Description

Various tools for data-flow analysis.

Comparison with source code data-flow

Binary data-flow analysis differs from source code data-flow analysis in that source code has well-known, named variables and the analysis is often simplified by considering only those variables (e.g., whole arrays, not array element granularity), and by ignoring aliasing issues. But because binaries have no named variables but rather one large array of memory with computed addresses, a binary data-flow analysis must be at address granularity and account for aliasing. In fact, because of the rich set of addressing modes, it is very common that within a single instruction some of the inputs and/or outputs depend on other inputs.

Another difference is in the number of basic operations that need to be supported. Source-level languages typically have at most a few dozen basic operations for which data-flow must be explicitly encoded in the analysis, while binary analysis needs basic data-flow information about hundreds of CPU instructions across the supported architectures. In fact, there are so many unique instructions that the implementation here takes a different approach: it leverages the fact that ROSE has instruction semantics and is able to discern data-flow within an instruction (or even across an entire basic block) by executing the instruction (or block) in a special data-flow semantic domain. The domain is an aggregate domain consisting of a main user-specified domain (often symbolic), a domain to track data-flow, and any number of additional user-specified domains. This approach works to discover multiple data-flow within the executed item (instruction or basic block); most CPU instructions have multiple data flows (e.g., "PUSH" has at least three independent data flows: incrementing of the instruction pointer, moving data between stack and register, incrementing the stack pointer).

Two additional minor things to be aware of in binary data-flow are (1) the difference in size between registers and memory locations, and (2) the use of idioms to perform common tasks. For instance, a read from memory to a 32-bit register is actually four separate 8-bit reads at the data-flow level since memory holds 8-bit values. An example of an idiom is the "XOR EAX, EAX" instruction to set the EAX register to zero (this is important for taint analysis, since it effectively removes any taint from EAX).

The major components

The core component of the binary data-flow is an Engine class template. Its purpose is to collect all the types and objects necessary for a data-flow analysis and to iteratively solve a data-flow equation.

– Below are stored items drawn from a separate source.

-- ==== Sys2Proof/Machine/State.lean ====
section
/-! DEFINITION. The state of the decoder (10_state.md R13), with the two inputs of a pass that its step
reads, the sample store and the parameters; and the reasons a step can stop. -/

namespace Sys2Proof.Machine

/-- The sample store `SRC`: a finite sequence of `len` bytes addressed from 0 (20_memory.md R24).

It is held as its length and the list of its non-zero bytes, addresses strictly rising and below
`len`; every unlisted byte below `len` is zero (log 6). The form is `Memory.wf` of Machine/Ops.lean. -/
structure Memory where
  len : Nat
  cells : List Host.Cell
  deriving DecidableEq, Repr

/-- A duplicate tracker that has seen a read of its register (10_state.md R15). -/
structure Tracker where
  lastIdx : Nat
  lastData : Half
  deriving DecidableEq, Repr

/-- The open data burst with its buffer, first sample first (10_state.md R16; 20_memory.md R29). -/
structure Burst where
  start : Nat
  isRead : Bool
  buf : List Half
  deriving DecidableEq, Repr

/-- Whether the pass is live (10_state.md R17). -/
inductive Phase where
  | run
  | done
  | failed
  deriving DecidableEq, Repr

/-- The decoder's state record (10_state.md R13): `idx`, `trkS`, `trkA`, `burst`, `phase` and the
output `out`; then the inputs of the pass, the store `src` and the parameters `params`, which no step
writes (20_memory.md R28; 10_state.md R20; log 1, log 2). -/
structure State where
  idx : Nat
  trkS : Option Tracker
  trkA : Option Tracker
  burst : Option Burst
  phase : Phase
  out : List Frame
  src : Memory
  params : Params
  deriving DecidableEq, Repr

/-- The named reasons for which no step exists or no pass starts. `FramingError` and
`TruncatedRecord` are not among them: they are next states (60_exceptions.md R152, R153). -/
inductive Fault where
  /-- Raised by `inRun` and `step` when an item is offered in `DONE` or `FAILED`: "the decoder has no
  step" (46_decoder_step.md R118; 93 U10). Safe. -/
  | passOver
  /-- Raised by `step` when the fetch position `4*idx` lies beyond the end of the store, an address
  that does not exist (20_memory.md R24). No pass reaches it (46_decoder_step.md R120). Safe. -/
  | storeOverrun
  /-- Raised by `startPass` when the host cannot open the source: "operation never starts"
  (60_exceptions.md R154). Safe. -/
  | sourceUnopenable
  deriving DecidableEq, Repr

/-- The reasons for which an instruction is given no meaning. -/
inductive Refusal where
  /-- Raised only by an arm of `exec` whose instruction has no meaning yet; no arm is left. Safe. -/
  | notModelled (mnemonic : String)
  deriving DecidableEq, Repr

/-- The state at the start of a decode invocation (10_state.md R22). Reset touches neither the store
nor the parameters (70_reset_and_hazards.md R167); here they are the empty store (log 1) and the
defaults of 00_scope.md R8 (log 2), and `startPass` supplies others. -/
def State.reset : State where
  idx := 0
  trkS := none
  trkA := none
  burst := none
  phase := .run
  out := []
  src := { len := 0, cells := [] }
  params := defaultParams

end Sys2Proof.Machine
end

Additional components provide functionality that's useful during the core solving process, but not necessary. For instance, one can use abstract locations (AbstractLocation) to represent variables. An abstract location is either a register or a memory address. Registers are represented by a RegisterDescriptor while addresses are represented by a semantic value in some user-specified domain (often symbolic, see Rose::BinaryAnalysis::InstructionSemantics::BaseSemantics::SValue).

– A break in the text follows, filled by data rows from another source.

/-- 45_sample_classes.md R112: the 23 unknown writes, as the reads with direction and category write. -/
def Obligations.UnknownWritesEmitRawAddress : Prop :=
  ∀ r ∈ unknownWriteRows, ∀ (d : Half) (s : State), s.phase = .run →
    classOf s.params r.2 = .cUnknown →
    encodeWord (r.1 d) = 0x01000000#32 ||| r.2.setWidth 32 <<< 16 ||| d.setWidth 32 ∧
      exec (r.1 d) s = .next { s with
        idx := s.idx + 1
        burst := none
        out := s.out ++ (burstFrames s.burst ++ [line s.idx d false (.unknown r.2) .aNone .catWrite]) }

/-- 46_decoder_step.md R114 with 30_encoding.md R45: under every `ADDR_MAP`, each of the 66 rows follows
the class its own word selects: framing error, DATA sample, or another register, of which only a STATUS
or ALT_STATUS read can be suppressed and only those move a tracker. -/
def Obligations.EveryRowFollowsItsClass : Prop :=
  ∀ (i : Instr) (s : State), s.phase = .run →
    let smp := i.sample
    let cls := classOf s.params smp.address
    let isRead := smp.dior == 0#1
    (smp.dior = smp.diow → exec i s = .next { s with
      idx := s.idx + 1
      out := s.out ++ [.fFraming { idx := s.idx, sample := smp, cat := .catError }] }) ∧
    (smp.dior ≠ smp.diow → cls = .cData → exec i s = .next { s with
      idx := s.idx + 1
      burst := some (match s.burst with
        | none => { start := s.idx, isRead := isRead, buf := [smp.data] }
        | some b => { b with buf := b.buf ++ [smp.data] }) }) ∧
    (smp.dior ≠ smp.diow → cls ≠ .cData → exec i s = .next { s with
      idx := s.idx + 1
      burst := none
      trkS := if isRead ∧ cls = .cStat then some { lastIdx := s.idx, lastData := smp.data } else s.trkS
      trkA := if isRead ∧ cls = .cAlt then some { lastIdx := s.idx, lastData := smp.data } else s.trkA
      out := s.out ++ (burstFrames s.burst ++
        if isRead ∧ (cls = .cStat ∧ isDuplicate s.trkS s.idx smp.data ∨
            cls = .cAlt ∧ isDuplicate s.trkA s.idx smp.data) then []
        else [.fReg (regFrame s.params smp isRead s.idx)]) })

/-! ### Register map, flags, annotation -/

/-- 40_register_map.md R49, R50: the name of every class in each direction; only three classes change
name with direction, and an unknown address carries its raw code in both. -/
def Obligations.RegisterNamesByDirection : Prop :=
  ∀ (p : Params) (a : AddrCode),
    (classOf p a = .cData → registerFor p a true = .data ∧ registerFor p a false = .data) ∧
    (classOf p a = .cErr → registerFor p a true = .error ∧ registerFor p a false = .features) ∧
    (classOf p a = .cScnt →
      registerFor p a true = .sectorCount ∧ registerFor p a false = .sectorCount) ∧
    (classOf p a = .cLbal → registerFor p a true = .lbaLow ∧ registerFor p a false = .lbaLow) ∧
    (classOf p a = .cLbam → registerFor p a true = .lbaMid ∧ registerFor p a false = .lbaMid) ∧
    (classOf p a = .cLbah → registerFor p a true = .lbaHigh ∧ registerFor p a false = .lbaHigh) ∧
    (classOf p a = .cDev → registerFor p a true = .device ∧ registerFor p a false = .device) ∧
    (classOf p a = .cStat → registerFor p a true = .status ∧ registerFor p a false = .command) ∧
    (classOf p a = .cAlt →
      registerFor p a true = .altStatus ∧ registerFor p a false = .deviceControl) ∧
    (classOf p a = .cUnknown →
      registerFor p a true = .unknown a ∧ registerFor p a false = .unknown a)

/-- 40_register_map.md R51 to R53: both breakdowns have exactly 8 tokens for every byte; position `q`
is the vocabulary's name there if bit `7 - q` is set, and a placeholder if it is clear. -/
def Obligations.FlagBreakdownHasEightTokens : Prop :=
  ∀ (p : Params) (b : Byte),
    (statusFlags p b).length = 8 ∧ (errorFlags p b).length = 8 ∧
      ∀ q : Fin 8,
        (statusFlags p b)[q.val]? = some (if b.getLsbD (7 - q.val)
          then .name (p.statusFlagNames.get q) else .placeholder) ∧
        (errorFlags p b)[q.val]? = some (if b.getLsbD (7 - q.val)
          then .name (p.errFlagNames.get q) else .placeholder)

/-- 42_framing_direction_annotation.md R70, 40_register_map.md R54: reads of `C_STAT` and `C_ALT` get the
STATUS breakdown of the low byte, reads of `C_ERR` the ERROR breakdown, writes of `C_STAT` the command,
and no other access gets anything. -/
def Obligations.AnnotationByClassAndDirection : Prop :=
  ∀ (p : Params) (cls : RegClass) (isRead : Bool) (d : Half),
    (annotationOf p cls isRead d = .aFlags .vocStatus (flagBits (lo8 d)) ↔
      isRead = true ∧ (cls = .cStat ∨ cls = .cAlt)) ∧
    (annotationOf p cls isRead d = .aFlags .vocError (flagBits (lo8 d)) ↔
      isRead = true ∧ cls = .cErr) ∧
    (annotationOf p cls isRead d = .aCmd (lo8 d) (lookupCommand p (lo8 d)) ↔
      isRead = false ∧ cls = .cStat) ∧
    (annotationOf p cls isRead d = .aNone ↔
      ¬ (isRead = true ∧ (cls = .cStat ∨ cls = .cAlt ∨ cls = .cErr)) ∧
        ¬ (isRead = false ∧ cls = .cStat))

/-- 40_register_map.md R55, R60: a resolved code shows the name of the first entry with that code, an
unresolved one `UNKNOWN`. -/
def Obligations.FirstCommandNameWins : Prop :=
  ∀ (p : Params) (code : Byte),
    (∀ pre post n, p.cmdNames = pre ++ (code, n) :: post → (∀ e ∈ pre, e.1 ≠ code) →
      lookupCommand p code = n) ∧
      ((∀ e ∈ p.cmdNames, e.1 ≠ code) → lookupCommand p code = "UNKNOWN")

Prerequisites for the core data flow-engine

See Engine for how data-flow is solved. In short, data-flow consists of values (taken from a lattice) that are stored in variables (abstract locations, memory, registers). A set of variables and their values (a.k.a., state) is stored at each vertex in a control flow graph. The solver iterates over the control flow graph. It invokes a user-defined transfer function at each vertex. The transfer function takes an incoming state and produces an outgoing state. The incoming state for a vertex is calculated by merging the outgoing states of its predecessor vertices. When the iteration reaches a fixed point the analysis is complete.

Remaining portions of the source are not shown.